Stored data entries:
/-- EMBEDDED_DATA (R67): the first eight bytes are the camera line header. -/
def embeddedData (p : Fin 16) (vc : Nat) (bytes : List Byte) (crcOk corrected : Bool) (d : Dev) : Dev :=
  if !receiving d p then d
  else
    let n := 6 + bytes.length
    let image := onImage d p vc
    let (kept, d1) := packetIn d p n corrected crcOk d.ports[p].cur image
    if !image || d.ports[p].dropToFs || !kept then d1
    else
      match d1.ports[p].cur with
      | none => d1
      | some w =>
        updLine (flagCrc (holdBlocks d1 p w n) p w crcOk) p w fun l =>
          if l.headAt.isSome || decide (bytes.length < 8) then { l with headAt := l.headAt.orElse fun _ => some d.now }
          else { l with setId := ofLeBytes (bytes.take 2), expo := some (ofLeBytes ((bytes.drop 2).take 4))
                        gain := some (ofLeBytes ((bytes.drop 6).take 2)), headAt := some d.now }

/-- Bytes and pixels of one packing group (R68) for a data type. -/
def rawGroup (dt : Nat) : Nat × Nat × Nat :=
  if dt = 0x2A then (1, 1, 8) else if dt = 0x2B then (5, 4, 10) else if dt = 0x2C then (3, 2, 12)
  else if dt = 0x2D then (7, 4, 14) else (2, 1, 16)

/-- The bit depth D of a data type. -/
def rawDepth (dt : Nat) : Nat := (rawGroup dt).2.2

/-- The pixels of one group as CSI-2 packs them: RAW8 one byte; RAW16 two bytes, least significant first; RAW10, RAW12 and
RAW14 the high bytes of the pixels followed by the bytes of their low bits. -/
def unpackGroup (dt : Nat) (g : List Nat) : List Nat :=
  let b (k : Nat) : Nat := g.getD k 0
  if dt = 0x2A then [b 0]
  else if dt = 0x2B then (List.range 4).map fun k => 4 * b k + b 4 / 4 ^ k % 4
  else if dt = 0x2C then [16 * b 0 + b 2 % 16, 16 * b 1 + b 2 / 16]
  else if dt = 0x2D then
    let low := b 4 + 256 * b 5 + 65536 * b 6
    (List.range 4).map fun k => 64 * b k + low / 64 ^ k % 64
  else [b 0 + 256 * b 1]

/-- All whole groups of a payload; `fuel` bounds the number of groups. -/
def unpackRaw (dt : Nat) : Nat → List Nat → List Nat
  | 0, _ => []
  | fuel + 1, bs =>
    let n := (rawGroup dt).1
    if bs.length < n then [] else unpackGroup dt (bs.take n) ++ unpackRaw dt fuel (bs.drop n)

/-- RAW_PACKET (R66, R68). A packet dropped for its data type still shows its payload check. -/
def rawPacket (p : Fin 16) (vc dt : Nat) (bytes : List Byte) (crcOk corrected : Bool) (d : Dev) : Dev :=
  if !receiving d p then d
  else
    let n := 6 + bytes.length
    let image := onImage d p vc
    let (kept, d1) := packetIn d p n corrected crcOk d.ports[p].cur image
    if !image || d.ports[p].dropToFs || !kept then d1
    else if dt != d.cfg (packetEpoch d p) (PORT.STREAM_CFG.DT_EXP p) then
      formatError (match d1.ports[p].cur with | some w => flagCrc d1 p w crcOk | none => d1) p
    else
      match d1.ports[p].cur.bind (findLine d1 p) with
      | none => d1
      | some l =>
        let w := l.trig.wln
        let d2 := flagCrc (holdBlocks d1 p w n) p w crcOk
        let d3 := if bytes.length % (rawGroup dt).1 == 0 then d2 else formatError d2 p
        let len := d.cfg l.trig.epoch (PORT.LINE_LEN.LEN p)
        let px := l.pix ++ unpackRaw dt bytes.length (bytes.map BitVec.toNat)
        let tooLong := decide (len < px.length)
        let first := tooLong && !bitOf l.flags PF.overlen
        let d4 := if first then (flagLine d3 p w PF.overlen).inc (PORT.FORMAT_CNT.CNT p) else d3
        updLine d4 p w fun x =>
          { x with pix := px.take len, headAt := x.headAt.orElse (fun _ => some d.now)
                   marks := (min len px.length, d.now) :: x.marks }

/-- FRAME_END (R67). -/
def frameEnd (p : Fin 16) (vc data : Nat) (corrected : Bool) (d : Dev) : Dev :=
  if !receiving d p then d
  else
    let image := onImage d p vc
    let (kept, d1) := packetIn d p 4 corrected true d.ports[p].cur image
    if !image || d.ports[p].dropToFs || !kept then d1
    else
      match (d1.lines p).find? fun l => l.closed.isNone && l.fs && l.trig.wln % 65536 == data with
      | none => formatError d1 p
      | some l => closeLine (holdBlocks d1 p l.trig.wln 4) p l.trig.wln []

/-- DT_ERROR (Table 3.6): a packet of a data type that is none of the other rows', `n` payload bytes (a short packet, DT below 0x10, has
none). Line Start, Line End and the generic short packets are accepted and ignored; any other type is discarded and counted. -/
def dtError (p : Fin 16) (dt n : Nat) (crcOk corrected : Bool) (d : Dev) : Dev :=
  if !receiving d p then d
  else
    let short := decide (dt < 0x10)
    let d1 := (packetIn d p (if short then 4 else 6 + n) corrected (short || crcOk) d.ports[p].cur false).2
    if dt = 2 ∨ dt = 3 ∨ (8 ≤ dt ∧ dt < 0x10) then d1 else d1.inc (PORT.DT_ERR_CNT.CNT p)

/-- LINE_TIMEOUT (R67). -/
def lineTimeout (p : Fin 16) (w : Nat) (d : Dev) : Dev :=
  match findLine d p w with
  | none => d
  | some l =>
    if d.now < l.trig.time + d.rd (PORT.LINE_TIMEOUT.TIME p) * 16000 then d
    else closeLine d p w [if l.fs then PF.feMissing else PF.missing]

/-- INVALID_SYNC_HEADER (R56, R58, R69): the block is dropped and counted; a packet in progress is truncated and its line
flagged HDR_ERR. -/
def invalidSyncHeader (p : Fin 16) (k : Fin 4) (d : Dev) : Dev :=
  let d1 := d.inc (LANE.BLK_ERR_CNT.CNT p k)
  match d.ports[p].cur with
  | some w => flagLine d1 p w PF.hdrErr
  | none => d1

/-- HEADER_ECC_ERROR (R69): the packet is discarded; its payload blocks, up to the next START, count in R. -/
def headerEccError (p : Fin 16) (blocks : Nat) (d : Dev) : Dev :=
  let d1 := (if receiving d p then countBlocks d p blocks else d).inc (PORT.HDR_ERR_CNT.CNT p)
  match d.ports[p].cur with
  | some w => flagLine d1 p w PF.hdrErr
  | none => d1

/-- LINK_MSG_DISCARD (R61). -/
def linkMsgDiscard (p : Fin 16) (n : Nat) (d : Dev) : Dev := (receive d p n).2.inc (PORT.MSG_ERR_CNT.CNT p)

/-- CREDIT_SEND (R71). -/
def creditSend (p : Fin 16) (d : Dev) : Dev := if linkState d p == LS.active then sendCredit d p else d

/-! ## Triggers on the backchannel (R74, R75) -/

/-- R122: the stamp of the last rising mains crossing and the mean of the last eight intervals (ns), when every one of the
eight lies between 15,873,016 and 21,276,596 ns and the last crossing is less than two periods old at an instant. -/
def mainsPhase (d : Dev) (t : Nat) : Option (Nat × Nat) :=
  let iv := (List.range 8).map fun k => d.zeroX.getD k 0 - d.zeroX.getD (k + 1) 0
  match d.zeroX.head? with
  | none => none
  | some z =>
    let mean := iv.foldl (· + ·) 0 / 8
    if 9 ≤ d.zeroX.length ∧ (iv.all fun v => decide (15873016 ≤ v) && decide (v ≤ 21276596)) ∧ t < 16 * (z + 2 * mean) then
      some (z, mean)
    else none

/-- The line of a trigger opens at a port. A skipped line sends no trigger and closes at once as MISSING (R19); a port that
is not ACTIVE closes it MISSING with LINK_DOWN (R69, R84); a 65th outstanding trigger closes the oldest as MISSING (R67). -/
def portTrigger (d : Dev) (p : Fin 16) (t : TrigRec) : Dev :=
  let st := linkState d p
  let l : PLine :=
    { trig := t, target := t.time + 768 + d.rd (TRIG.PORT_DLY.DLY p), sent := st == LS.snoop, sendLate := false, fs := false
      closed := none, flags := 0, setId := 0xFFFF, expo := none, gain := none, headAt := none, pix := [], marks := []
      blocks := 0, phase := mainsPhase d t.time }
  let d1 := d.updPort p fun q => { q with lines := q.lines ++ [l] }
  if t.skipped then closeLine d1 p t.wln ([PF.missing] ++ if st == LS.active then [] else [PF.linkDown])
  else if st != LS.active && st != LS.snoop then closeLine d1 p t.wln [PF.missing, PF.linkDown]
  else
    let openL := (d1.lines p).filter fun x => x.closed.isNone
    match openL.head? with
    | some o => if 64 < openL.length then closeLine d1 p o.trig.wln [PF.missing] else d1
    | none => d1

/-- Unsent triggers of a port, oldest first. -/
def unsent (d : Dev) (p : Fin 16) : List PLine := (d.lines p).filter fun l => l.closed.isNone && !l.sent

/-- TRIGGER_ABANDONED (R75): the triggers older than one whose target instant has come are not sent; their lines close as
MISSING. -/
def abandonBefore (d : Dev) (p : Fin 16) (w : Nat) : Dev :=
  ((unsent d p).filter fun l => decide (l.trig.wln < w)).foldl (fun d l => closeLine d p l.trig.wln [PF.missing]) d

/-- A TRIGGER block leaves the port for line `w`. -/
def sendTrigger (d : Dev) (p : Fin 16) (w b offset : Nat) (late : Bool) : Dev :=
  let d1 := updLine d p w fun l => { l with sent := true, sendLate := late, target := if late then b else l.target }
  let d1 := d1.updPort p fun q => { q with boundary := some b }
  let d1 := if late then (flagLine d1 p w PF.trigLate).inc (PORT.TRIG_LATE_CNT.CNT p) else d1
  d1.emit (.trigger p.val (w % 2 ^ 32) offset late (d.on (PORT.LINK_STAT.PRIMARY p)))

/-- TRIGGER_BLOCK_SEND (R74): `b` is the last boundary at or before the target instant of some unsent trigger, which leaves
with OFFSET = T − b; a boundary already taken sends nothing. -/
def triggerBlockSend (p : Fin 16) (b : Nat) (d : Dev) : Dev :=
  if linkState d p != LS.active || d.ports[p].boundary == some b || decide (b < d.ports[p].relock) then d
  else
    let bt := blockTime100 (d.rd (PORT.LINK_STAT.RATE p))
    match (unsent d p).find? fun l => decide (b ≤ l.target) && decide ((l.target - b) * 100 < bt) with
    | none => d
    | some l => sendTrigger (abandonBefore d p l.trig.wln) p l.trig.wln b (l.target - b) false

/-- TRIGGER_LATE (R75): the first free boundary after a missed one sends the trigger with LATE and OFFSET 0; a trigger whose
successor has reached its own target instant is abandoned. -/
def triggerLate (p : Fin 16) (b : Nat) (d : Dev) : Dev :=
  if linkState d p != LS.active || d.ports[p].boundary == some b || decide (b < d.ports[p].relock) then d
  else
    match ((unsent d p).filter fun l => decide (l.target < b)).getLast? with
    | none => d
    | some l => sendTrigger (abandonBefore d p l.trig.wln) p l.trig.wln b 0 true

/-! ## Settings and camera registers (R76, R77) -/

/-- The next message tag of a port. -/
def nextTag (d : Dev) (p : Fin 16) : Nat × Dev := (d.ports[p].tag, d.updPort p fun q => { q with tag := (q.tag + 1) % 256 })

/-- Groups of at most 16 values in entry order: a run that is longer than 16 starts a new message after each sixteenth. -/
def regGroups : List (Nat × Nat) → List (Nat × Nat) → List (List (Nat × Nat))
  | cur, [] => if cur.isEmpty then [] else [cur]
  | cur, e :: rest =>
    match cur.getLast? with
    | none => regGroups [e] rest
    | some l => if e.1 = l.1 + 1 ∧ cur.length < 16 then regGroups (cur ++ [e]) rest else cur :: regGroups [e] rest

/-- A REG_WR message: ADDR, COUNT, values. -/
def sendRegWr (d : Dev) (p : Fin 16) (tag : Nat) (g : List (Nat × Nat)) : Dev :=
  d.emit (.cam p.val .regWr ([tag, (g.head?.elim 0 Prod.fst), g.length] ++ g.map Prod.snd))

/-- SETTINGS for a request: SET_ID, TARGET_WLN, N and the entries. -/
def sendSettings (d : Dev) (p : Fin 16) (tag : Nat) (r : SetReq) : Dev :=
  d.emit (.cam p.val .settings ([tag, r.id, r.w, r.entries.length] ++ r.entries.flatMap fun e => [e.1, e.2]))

- **REQUIRED WORK**
Only the lines above, from the first through the one holding "else if dt = 0x2B then (List.range", are to be output, and they must be copied exactly.

- **SOLUTION TO THIS TASK**
/-- EMBEDDED_DATA (R67): the first eight bytes are the camera line header. -/
def embeddedData (p : Fin 16) (vc : Nat) (bytes : List Byte) (crcOk corrected : Bool) (d : Dev) : Dev :=
  if !receiving d p then d
  else
    let n := 6 + bytes.length
    let image := onImage d p vc
    let (kept, d1) := packetIn d p n corrected crcOk d.ports[p].cur image
    if !image || d.ports[p].dropToFs || !kept then d1
    else
      match d1.ports[p].cur with
      | none => d1
      | some w =>
        updLine (flagCrc (holdBlocks d1 p w n) p w crcOk) p w fun l =>
          if l.headAt.isSome || decide (bytes.length < 8) then { l with headAt := l.headAt.orElse fun _ => some d.now }
          else { l with setId := ofLeBytes (bytes.take 2), expo := some (ofLeBytes ((bytes.drop 2).take 4))
                        gain := some (ofLeBytes ((bytes.drop 6).take 2)), headAt := some d.now }

/-- Bytes and pixels of one packing group (R68) for a data type. -/
def rawGroup (dt : Nat) : Nat × Nat × Nat :=
  if dt = 0x2A then (1, 1, 8) else if dt = 0x2B then (5, 4, 10) else if dt = 0x2C then (3, 2, 12)
  else if dt = 0x2D then (7, 4, 14) else (2, 1, 16)

/-- The bit depth D of a data type. -/
def rawDepth (dt : Nat) : Nat := (rawGroup dt).2.2

/-- The pixels of one group as CSI-2 packs them: RAW8 one byte; RAW16 two bytes, least significant first; RAW10, RAW12 and
RAW14 the high bytes of the pixels followed by the bytes of their low bits. -/
def unpackGroup (dt : Nat) (g : List Nat) : List Nat :=
  let b (k : Nat) : Nat := g.getD k 0
  if dt = 0x2A then [b 0]
  else if dt = 0x2B then (List.range 4).map fun k => 4 * b k + b 4 / 4 ^ k % 4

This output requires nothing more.